INSTRUCTIONS TO FOLLOW:
The records that follow need to be output exactly as they are.

DATASET RECORDS:
☆ ☆ ☆ ☆

theorem dispatch_keeps (s : State) (q : ℕ) (n : ℕ) :
    State.keeps writes_dispatch s (State.dispatch s q n) := by
  unfold State.dispatch
  refine State.keeps.ite (fun _ => ?_) (fun _ => ?_)
  · exact State.keeps.refl
  · extract_lets -merge -underBinder +onlyGivenNames y1
    extract_lets -merge -underBinder +onlyGivenNames y2
    unfold y2
    try beta_reduce
    extract_lets -merge -underBinder +onlyGivenNames y3
    extract_lets -merge -underBinder +onlyGivenNames y4
    refine State.keeps.ite (fun _ => ?_) (fun _ => ?_)
    · refine State.keeps.step ?_ (nextFree_keeps ..) (by decide +kernel)
      refine (State.keeps.put_cnt ?_ _ (by decide +kernel))
      exact State.keeps.refl
    · extract_lets -merge -underBinder +onlyGivenNames y5
      extract_lets -merge -underBinder +onlyGivenNames s6
      have h6 : State.keeps writes_dispatch s s6 := by
        unfold s6
        refine State.keeps.step ?_ (nextFree_keeps ..) (by decide +kernel)
        refine (State.keeps.put_cnt ?_ _ (by decide +kernel))
        exact State.keeps.refl
      try clear_value s6
      refine (State.keeps.put_cnt ?_ _ (by decide +kernel))
      exact h6

/-- What `execPreciseSample` may write. -/
def writes_execPreciseSample : Nat :=
  writes [.CNT_PS_STATUS_DROPPED] [] ||| writes_tally ||| writes_showSamples

theorem execPreciseSample_keeps (q : Sys2Proof.CoreIx) (x : Sys2Proof.Sample) (s : State) :
    State.answers writes_execPreciseSample s (execPreciseSample q x s) := by
  unfold execPreciseSample
  extract_lets -merge -underBinder +onlyGivenNames y1
  extract_lets -merge -underBinder +onlyGivenNames y2
  extract_lets -merge -underBinder +onlyGivenNames y3
  extract_lets -merge -underBinder +onlyGivenNames y4
  extract_lets -merge -underBinder +onlyGivenNames s5
  have h5 : State.keeps writes_execPreciseSample s s5 := by
    unfold s5
    refine (State.keeps.put_cnt ?_ _ (by decide +kernel))
    exact State.keeps.refl
  try clear_value s5
  extract_lets -merge -underBinder +onlyGivenNames s6
  have h6 : State.keeps writes_execPreciseSample s s6 := by
    unfold s6
    refine State.keeps.step ?_ (tally_keeps ..) (by decide +kernel)
    exact h5
  try clear_value s6
  refine State.answers.next ?_
  refine State.keeps.ite (fun _ => ?_) (fun _ => ?_)
  · exact State.keeps.refl
  · refine State.keeps.ite (fun _ => ?_) (fun _ => ?_)
    · refine State.keeps.step ?_ (showSamples_keeps ..) (by decide +kernel)
      refine (State.keeps.put_cnt ?_ _ (by decide +kernel))
      exact h6
    · extract_lets -merge -underBinder +onlyGivenNames s7
      have h7 : State.keeps writes_execPreciseSample s s7 := by
        unfold s7
        refine State.keeps.wr ?_ (by decide +kernel)
        exact h6
      try clear_value s7
      refine State.keeps.ite (fun _ => ?_) (fun _ => ?_)
      · refine (State.keeps.put_cnt ?_ _ (by decide +kernel))
        exact h7
      · exact h7

/-- What `readPsData` may write. -/
def writes_readPsData : Nat :=
  writes [] [.cnt] ||| writes_answer ||| writes_showSamples

theorem readPsData_keeps (s : State) (who : Sys2Proof.Requester) :
    State.keeps writes_readPsData s (State.readPsData s who) := by
  unfold State.readPsData
  extract_lets -merge -underBinder +onlyGivenNames s1
  have h1 : State.keeps writes_readPsData s s1 := by
    unfold s1
    refine State.keeps.step ?_ (answer_keeps ..) (by decide +kernel)
    exact State.keeps.refl
  try clear_value s1
  refine State.keeps.ite (fun _ => ?_) (fun _ => ?_)
  · exact h1
  · refine State.keeps.ite (fun _ => ?_) (fun _ => ?_)
    · refine (State.keeps.put_cnt ?_ _ (by decide +kernel))
      exact h1
    · refine State.keeps.step ?_ (showSamples_keeps ..) (by decide +kernel)
      refine (State.keeps.put_cnt ?_ _ (by decide +kernel))
      exact h1

/-- What `execCntPsDataRead` may write. -/
def writes_execCntPsDataRead : Nat :=
  writes_viaRead ||| writes_readPsData

theorem execCntPsDataRead_keeps (who : Sys2Proof.Requester) (s : State) :
    State.answers writes_execCntPsDataRead s (execCntPsDataRead who s) := by
  unfold execCntPsDataRead
  refine State.answers.next ?_
  refine viaRead_keeps (by decide +kernel) ?_ (fun s1 h1 => ?_)
  · exact State.keeps.refl
  · refine State.keeps.step ?_ (readPsData_keeps ..) (by decide +kernel)
    exact h1

/-- What `issueCycles` may write. -/
def writes_issueCycles : Nat :=
  writes_dispatch

theorem issueCycles_keeps (s : State) (q : ℕ) (n : ℕ) :
    State.keeps writes_issueCycles s (State.issueCycles s q n) := by
  unfold State.issueCycles
  refine State.keeps.ite (fun _ => ?_) (fun _ => ?_)
  · exact State.keeps.refl
  · extract_lets -merge -underBinder +onlyGivenNames y1
    extract_lets -merge -underBinder +onlyGivenNames y2
    extract_lets -merge -underBinder +onlyGivenNames y3
    extract_lets -merge -underBinder +onlyGivenNames y4
    extract_lets -merge -underBinder +onlyGivenNames s5
    have h5 : State.keeps writes_issueCycles s s5 := by
      unfold s5
      refine State.keeps.foldl ?_ (fun s6 x6 h6 => ?_)
      · refine State.keeps.step ?_ (tally_keeps ..) (by decide +kernel)
        exact State.keeps.refl
      · try beta_reduce
        refine State.keeps.step ?_ (tally_keeps ..) (by decide +kernel)
        exact h6
    try clear_value s5
    refine State.keeps.step ?_ (dispatch_keeps ..) (by decide +kernel)
    refine State.keeps.step ?_ (tally_keeps ..) (by decide +kernel)
    refine State.keeps.step ?_ (tally_keeps ..) (by decide +kernel)
    refine State.keeps.step ?_ (tally_keeps ..) (by decide +kernel)
    exact h5

/-- What `memoryCycles` may write. -/
def writes_memoryCycles : Nat :=
  writes_tally

theorem memoryCycles_keeps (s : State) (k : ℕ) :
    State.keeps writes_memoryCycles s (State.memoryCycles s k) := by
  unfold State.memoryCycles
  refine State.keeps.forEach ?_ (fun x1 s1 h1 => ?_)
  · exact State.keeps.refl
  · try beta_reduce
    refine State.keeps.ite (fun _ => ?_) (fun _ => ?_)
    · refine State.keeps.step ?_ (tally_keeps ..) (by decide +kernel)
      exact h1
    · exact h1

/-- What `fieldCycles` may write. -/
def writes_fieldCycles : Nat :=
  writes_issueCycles

theorem fieldCycles_keeps (s : State) (n : ℕ) :
    State.keeps writes_fieldCycles s (State.fieldCycles s n) := by
  unfold State.fieldCycles
  extract_lets -merge -underBinder +onlyGivenNames s1
  have h1 : State.keeps writes_fieldCycles s s1 := by
    unfold s1
    refine State.keeps.forEach ?_ (fun x2 s2 h2 => ?_)
    · exact State.keeps.refl
    · try beta_reduce
      refine State.keeps.step ?_ (issueCycles_keeps ..) (by decide +kernel)
      exact h2
  try clear_value s1
  refine State.keeps.forEach ?_ (fun x3 s3 h3 => ?_)
  · exact h1
  · try beta_reduce
    refine State.keeps.ite (fun _ => ?_) (fun _ => ?_)
    · exact h3
    · refine State.keeps.step ?_ (tallyMask_keeps ..) (by decide +kernel)
      exact h3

☆ ☆ ☆ ☆

EXERCISE RESPONSE:
theorem dispatch_keeps (s : State) (q : ℕ) (n : ℕ) :
    State.keeps writes_dispatch s (State.dispatch s q n) := by
  unfold State.dispatch
  refine State.keeps.ite (fun _ => ?_) (fun _ => ?_)
  · exact State.keeps.refl
  · extract_lets -merge -underBinder +onlyGivenNames y1
    extract_lets -merge -underBinder +onlyGivenNames y2
    unfold y2
    try beta_reduce
    extract_lets -merge -underBinder +onlyGivenNames y3
    extract_lets -merge -underBinder +onlyGivenNames y4
    refine State.keeps.ite (fun _ => ?_) (fun _ => ?_)
    · refine State.keeps.step ?_ (nextFree_keeps ..) (by decide +kernel)
      refine (State.keeps.put_cnt ?_ _ (by decide +kernel))
      exact State.keeps.refl
    · extract_lets -merge -underBinder +onlyGivenNames y5
      extract_lets -merge -underBinder +onlyGivenNames s6
      have h6 : State.keeps writes_dispatch s s6 := by
        unfold s6
        refine State.keeps.step ?_ (nextFree_keeps ..) (by decide +kernel)
        refine (State.keeps.put_cnt ?_ _ (by decide +kernel))
        exact State.keeps.refl
      try clear_value s6
      refine (State.keeps.put_cnt ?_ _ (by decide +kernel))
      exact h6

/-- What `execPreciseSample` may write. -/
def writes_execPreciseSample : Nat :=
  writes [.CNT_PS_STATUS_DROPPED] [] ||| writes_tally ||| writes_showSamples

theorem execPreciseSample_keeps (q : Sys2Proof.CoreIx) (x : Sys2Proof.Sample) (s : State) :
    State.answers writes_execPreciseSample s (execPreciseSample q x s) := by
  unfold execPreciseSample
  extract_lets -merge -underBinder +onlyGivenNames y1
  extract_lets -merge -underBinder +onlyGivenNames y2
  extract_lets -merge -underBinder +onlyGivenNames y3
  extract_lets -merge -underBinder +onlyGivenNames y4
  extract_lets -merge -underBinder +onlyGivenNames s5
  have h5 : State.keeps writes_execPreciseSample s s5 := by
    unfold s5
    refine (State.keeps.put_cnt ?_ _ (by decide +kernel))
    exact State.keeps.refl
  try clear_value s5
  extract_lets -merge -underBinder +onlyGivenNames s6
  have h6 : State.keeps writes_execPreciseSample s s6 := by
    unfold s6
    refine State.keeps.step ?_ (tally_keeps ..) (by decide +kernel)
    exact h5
  try clear_value s6
  refine State.answers.next ?_
  refine State.keeps.ite (fun _ => ?_) (fun _ => ?_)
  · exact State.keeps.refl
  · refine State.keeps.ite (fun _ => ?_) (fun _ => ?_)
    · refine State.keeps.step ?_ (showSamples_keeps ..) (by decide +kernel)
      refine (State.keeps.put_cnt ?_ _ (by decide +kernel))
      exact h6
    · extract_lets -merge -underBinder +onlyGivenNames s7
      have h7 : State.keeps writes_execPreciseSample s s7 := by
        unfold s7
        refine State.keeps.wr ?_ (by decide +kernel)
        exact h6
      try clear_value s7
      refine State.keeps.ite (fun _ => ?_) (fun _ => ?_)
      · refine (State.keeps.put_cnt ?_ _ (by decide +kernel))
        exact h7
      · exact h7

/-- What `readPsData` may write. -/
def writes_readPsData : Nat :=
  writes [] [.cnt] ||| writes_answer ||| writes_showSamples

theorem readPsData_keeps (s : State) (who : Sys2Proof.Requester) :
    State.keeps writes_readPsData s (State.readPsData s who) := by
  unfold State.readPsData
  extract_lets -merge -underBinder +onlyGivenNames s1
  have h1 : State.keeps writes_readPsData s s1 := by
    unfold s1
    refine State.keeps.step ?_ (answer_keeps ..) (by decide +kernel)
    exact State.keeps.refl
  try clear_value s1
  refine State.keeps.ite (fun _ => ?_) (fun _ => ?_)
  · exact h1
  · refine State.keeps.ite (fun _ => ?_) (fun _ => ?_)
    · refine (State.keeps.put_cnt ?_ _ (by decide +kernel))
      exact h1
    · refine State.keeps.step ?_ (showSamples_keeps ..) (by decide +kernel)
      refine (State.keeps.put_cnt ?_ _ (by decide +kernel))
      exact h1

/-- What `execCntPsDataRead` may write. -/
def writes_execCntPsDataRead : Nat :=
  writes_viaRead ||| writes_readPsData

theorem execCntPsDataRead_keeps (who : Sys2Proof.Requester) (s : State) :
    State.answers writes_execCntPsDataRead s (execCntPsDataRead who s) := by
  unfold execCntPsDataRead
  refine State.answers.next ?_
  refine viaRead_keeps (by decide +kernel) ?_ (fun s1 h1 => ?_)
  · exact State.keeps.refl
  · refine State.keeps.step ?_ (readPsData_keeps ..) (by decide +kernel)
    exact h1

/-- What `issueCycles` may write. -/
def writes_issueCycles : Nat :=
  writes_dispatch

theorem issueCycles_keeps (s : State) (q : ℕ) (n : ℕ) :
    State.keeps writes_issueCycles s (State.issueCycles s q n) := by
  unfold State.issueCycles
  refine State.keeps.ite (fun _ => ?_) (fun _ => ?_)
  · exact State.keeps.refl
  · extract_lets -merge -underBinder +onlyGivenNames y1
    extract_lets -merge -underBinder +onlyGivenNames y2
    extract_lets -merge -underBinder +onlyGivenNames y3
    extract_lets -merge -underBinder +onlyGivenNames y4
    extract_lets -merge -underBinder +onlyGivenNames s5
    have h5 : State.keeps writes_issueCycles s s5 := by
      unfold s5
      refine State.keeps.foldl ?_ (fun s6 x6 h6 => ?_)
      · refine State.keeps.step ?_ (tally_keeps ..) (by decide +kernel)
        exact State.keeps.refl
      · try beta_reduce
        refine State.keeps.step ?_ (tally_keeps ..) (by decide +kernel)
        exact h6
    try clear_value s5
    refine State.keeps.step ?_ (dispatch_keeps ..) (by decide +kernel)
    refine State.keeps.step ?_ (tally_keeps ..) (by decide +kernel)
    refine State.keeps.step ?_ (tally_keeps ..) (by decide +kernel)
    refine State.keeps.step ?_ (tally_keeps ..) (by decide +kernel)
    exact h5

/-- What `memoryCycles` may write. -/
def writes_memoryCycles : Nat :=
  writes_tally

theorem memoryCycles_keeps (s : State) (k : ℕ) :
    State.keeps writes_memoryCycles s (State.memoryCycles s k) := by
  unfold State.memoryCycles
  refine State.keeps.forEach ?_ (fun x1 s1 h1 => ?_)
  · exact State.keeps.refl
  · try beta_reduce
    refine State.keeps.ite (fun _ => ?_) (fun _ => ?_)
    · refine State.keeps.step ?_ (tally_keeps ..) (by decide +kernel)
      exact h1
    · exact h1

/-- What `fieldCycles` may write. -/
def writes_fieldCycles : Nat :=
  writes_issueCycles

theorem fieldCycles_keeps (s : State) (n : ℕ) :
    State.keeps writes_fieldCycles s (State.fieldCycles s n) := by
  unfold State.fieldCycles
  extract_lets -merge -underBinder +onlyGivenNames s1
  have h1 : State.keeps writes_fieldCycles s s1 := by
    unfold s1
    refine State.keeps.forEach ?_ (fun x2 s2 h2 => ?_)
    · exact State.keeps.refl
    · try beta_reduce
      refine State.keeps.step ?_ (issueCycles_keeps ..) (by decide +kernel)
      exact h2
  try clear_value s1
  refine State.keeps.forEach ?_ (fun x3 s3 h3 => ?_)
  · exact h1
  · try beta_reduce
    refine State.keeps.ite (fun _ => ?_) (fun _ => ?_)
    · exact h3
    · refine State.keeps.step ?_ (tallyMask_keeps ..) (by decide +kernel)
      exact h3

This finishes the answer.